Ewa Plonowska Ziarek: Feminist Aesthetics and the Politics of Modernism, New York: Columbia University Press 2012 (als Volltextversion im Hilkat: https://hilkat.uni-hildesheim.de/vufind/Record/738869767)

Um Ziareks ästhetische Perspektive und ihren Umgang mit künstlerischen (überwiegend literarischen) Werken gut diskutieren zu können, empfehle ich die Lektüre von mindestens einer der folgenden Schriften:

Nella Larsen: Quicksand [1928], New York: Penguin Classics 2002

Nella Larsen: Passing [1929], New York: Penguin Classics 2003

Virginia Woolf: A Room of One's Own [1929], London: Vintage 2016

 

Bemerkung

Für den erfolgreichen Abschluss des Seminars ist eine regelmäßige Teilnahme an den Sitzungen sowie die Studienleistung der Übernahme einer Textpatenschaft (Aufbereitung eines Lektürekapitels) erforderlich.

Möglicher Modulabschluss: Hausarbeit

Lerninhalte

Seit einigen Jahrzehnten kritisieren feministische Künstler*innen und Theoretiker*innen die Geschlechter- und Herrschaftsblindheit von Konzeptionen, Begrifflichkeiten und Perspektiven traditioneller philosophischer Ästhetik. Ging es dieser Kritik zunächst darum, die geschlechtliche Neutralität hehrer philosophisch-ästhetischer Bestimmungen wie ›Genie‹, ›ästhetisches Urteil‹, ›ästhetische Autonomie‹, ›ästhetische Produktion‹ in  Frage zu stellen und ästhetische Perspektiven an die historischen und gesellschaftlichen – d. h. immer auch herrschaftsdurchwirkten – Verhältnisse zurückzubinden, stellte sich zunehmend die Frage, wie denn so etwas wie eine feministische Ästhetik selbst zu verstehen wäre: Wie könnte eine feministische Ästhetik aussehen, die sowohl die Komplizenschaft von Kunst und Herrschaft anerkennt, aber zugleich auch dem Besonderen und Eigenwert des Ästhetischen gerecht wird? Wie könnte eine feministische Ästhetik aussehen, die nicht einfach so etwas wie eine essentialistisch verstandene ›weibliche‹ Perspektive, ›weibliche Erfahrung‹ oder einen einzigartigen ›weiblichen‹ Stil als Ausgangspunkt nimmt, aber gleichwohl kritisch auf spezifische Erfahrungen von sexistischer, rassistischer und klassenbasierter Ungerechtigkeit, Ausbeutung und Gewalt bezogen ist?

 

Im Ausgang von diesen Fragen hat die Philosophin und Literaturwissenschaftlerin Ewa Plonowska Ziarek mit ›Feminist Aesthetics and the Politics of Modernism‹ einen spannenden Entwurf einer feministischen Ästhetik vorgelegt, den wir im Seminar in gründlicher Lektüre gemeinsam rekonstruieren wollen.
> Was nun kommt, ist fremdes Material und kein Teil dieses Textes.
/-- Arm a commit (R196, R200): freeze the copy, and in a pair send its record. -/
def armCommit (s : State) (c : Commit) : State :=
  let c1 := { c with cno := s.pair.nextRec, stage := if s.mirrors then .sent else .waiting, sentAt := s.now }
  let s1 := { s with
    display := { s.display with commits := s.display.commits ++ [c1] }
    pair := { s.pair with nextRec := (s.pair.nextRec + 1) % 2 ^ 32 } }
  s1.mirror (.arm 0 c1.cno 0 c1.group c1.fn (c1.entries.map linkEntry))

/-! ## COMMIT (R194 to R197) -/

/-- Refuse a COMMIT; a page that fails records the code (R197, R210). -/
def failCommit (s : State) (j : Job) (code : Nat) (pg : Option (Page × Nat)) : State :=
  match pg with
  | some (p, info) => (s.recErr p code info).complete j.jid code [p.base]
  | none => s.complete j.jid code [0]

/-- Whether the target of a COMMIT is late, or too far (R196 steps 8 and 9). -/
def targetFault (s : State) (g target : Nat) : Option Nat :=
  match s.leadOf g with
  | none => some 0x0006
  | some n =>
    let d := (target + 2 ^ 33 - (s.fld (.scn n) F.SCN_SEQ_SEQ + 1)) % 2 ^ 32
    if 2 ^ 31 ≤ d ∨ Sparse.find s.display.applySeen n = some target then some 0x0302
    else if 255 < d then some 0x0006 else none

def carryCommit (j : Job) (s : State) : State :=
  let g := bits 2 0 (j.p 0)
  let ten := bit 8 (j.p 0)
  let outs := s.groupOutputs g
  let set := s.pageSet g j.fn
  let words := s.changedWords outs set j.fn
  let v := s.armedView words
  let info := commitInfo g j.fn j.cid
  let busy := (set.filter fun m => s.display.commits.any fun c => c.pages.contains m).head?
  let pageInfo := fun (m : Nat) => (pageOf (m / 0x1000 * 0x1000)).map fun pg => (pg, info)
  let disruptive := outs.find? fun n => words.any fun e => decide ((Page.scn n).key 0x040 ≤ e.1) && decide (e.1 < (Page.scn n).key 0x058)
  if bits 7 3 (j.p 0) ≠ 0 ∨ bits 31 9 (j.p 0) ≠ 0 ∨ (!ten ∧ j.p 1 ≠ 0) ∨ (ten ∧ (s.leadOf g).isNone) then s.failCommit j 0x0006 none
  else if words = [] then s.failCommit j 0x0002 none
  else
    match busy with
    | some m => s.failCommit j 0x0303 (pageInfo m)
    | none =>
      if 8 ≤ (s.display.commits.filter fun c => c.group == g && c.release.isNone && !c.posted).length then s.failCommit j 0x0303 none
      else
        match disruptive with
        | some n => s.failCommit j 0x0305 (some (.scn n, info))
        | none =>
          if 8192 < words.length then s.failCommit j 0x0301 none
          else
            match s.slotChecks v outs set j.fn with
            | some (pg, code, i) => s.failCommit j code (some (pg, i))
            | none =>
              match s.reserveCheck ⟨outs, s.nextView.armedView words, fun i => set.contains (Page.slot (i / 16) (i % 16)).base⟩ with
              | .error (n, code, i) => s.failCommit j code (some (.scn n, i))
              | .ok hand =>
                match (if ten then s.targetFault g (j.p 1) else none) with
                | some code => s.failCommit j code none
                | none =>
                  let c : Commit := ⟨0, some j.jid, j.cid, j.fn, g, if ten then some (j.p 1) else none, words, set, .waiting,
                    0, [], false, hand, none, 0, false⟩
                  ((s.armCommit c).complete j.jid 1 [words.length % 65536]).applyLeadless

/-! ## Slot release (R207) -/

/-- Function number of the internal commit of a release, which no function sends (DESIGN CHOICE). -/
def releaseFn : Nat := 0x42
Über eine Kritik am falschen Gegensatz von Melancholie und Revolution arbeitet sie an einer Verhältnisbestimmung von Politischem und Ästhetischem, die weder das Ästhetische dem Politischen unterordnet, noch das Ästhetische in ästhetizistischer Weise als ›autonom‹ von gesellschaftlichen Herrschaftsverhältnissen und den Kämpfen gegen dieselben versteht. Eine feministische Ästhetik, so Ziarek, müsste in der Lage sein, das ästhetische Potential politischer Revolten mit dem politischen Potential ästhetischer Ausdrucksweisen zu verbinden.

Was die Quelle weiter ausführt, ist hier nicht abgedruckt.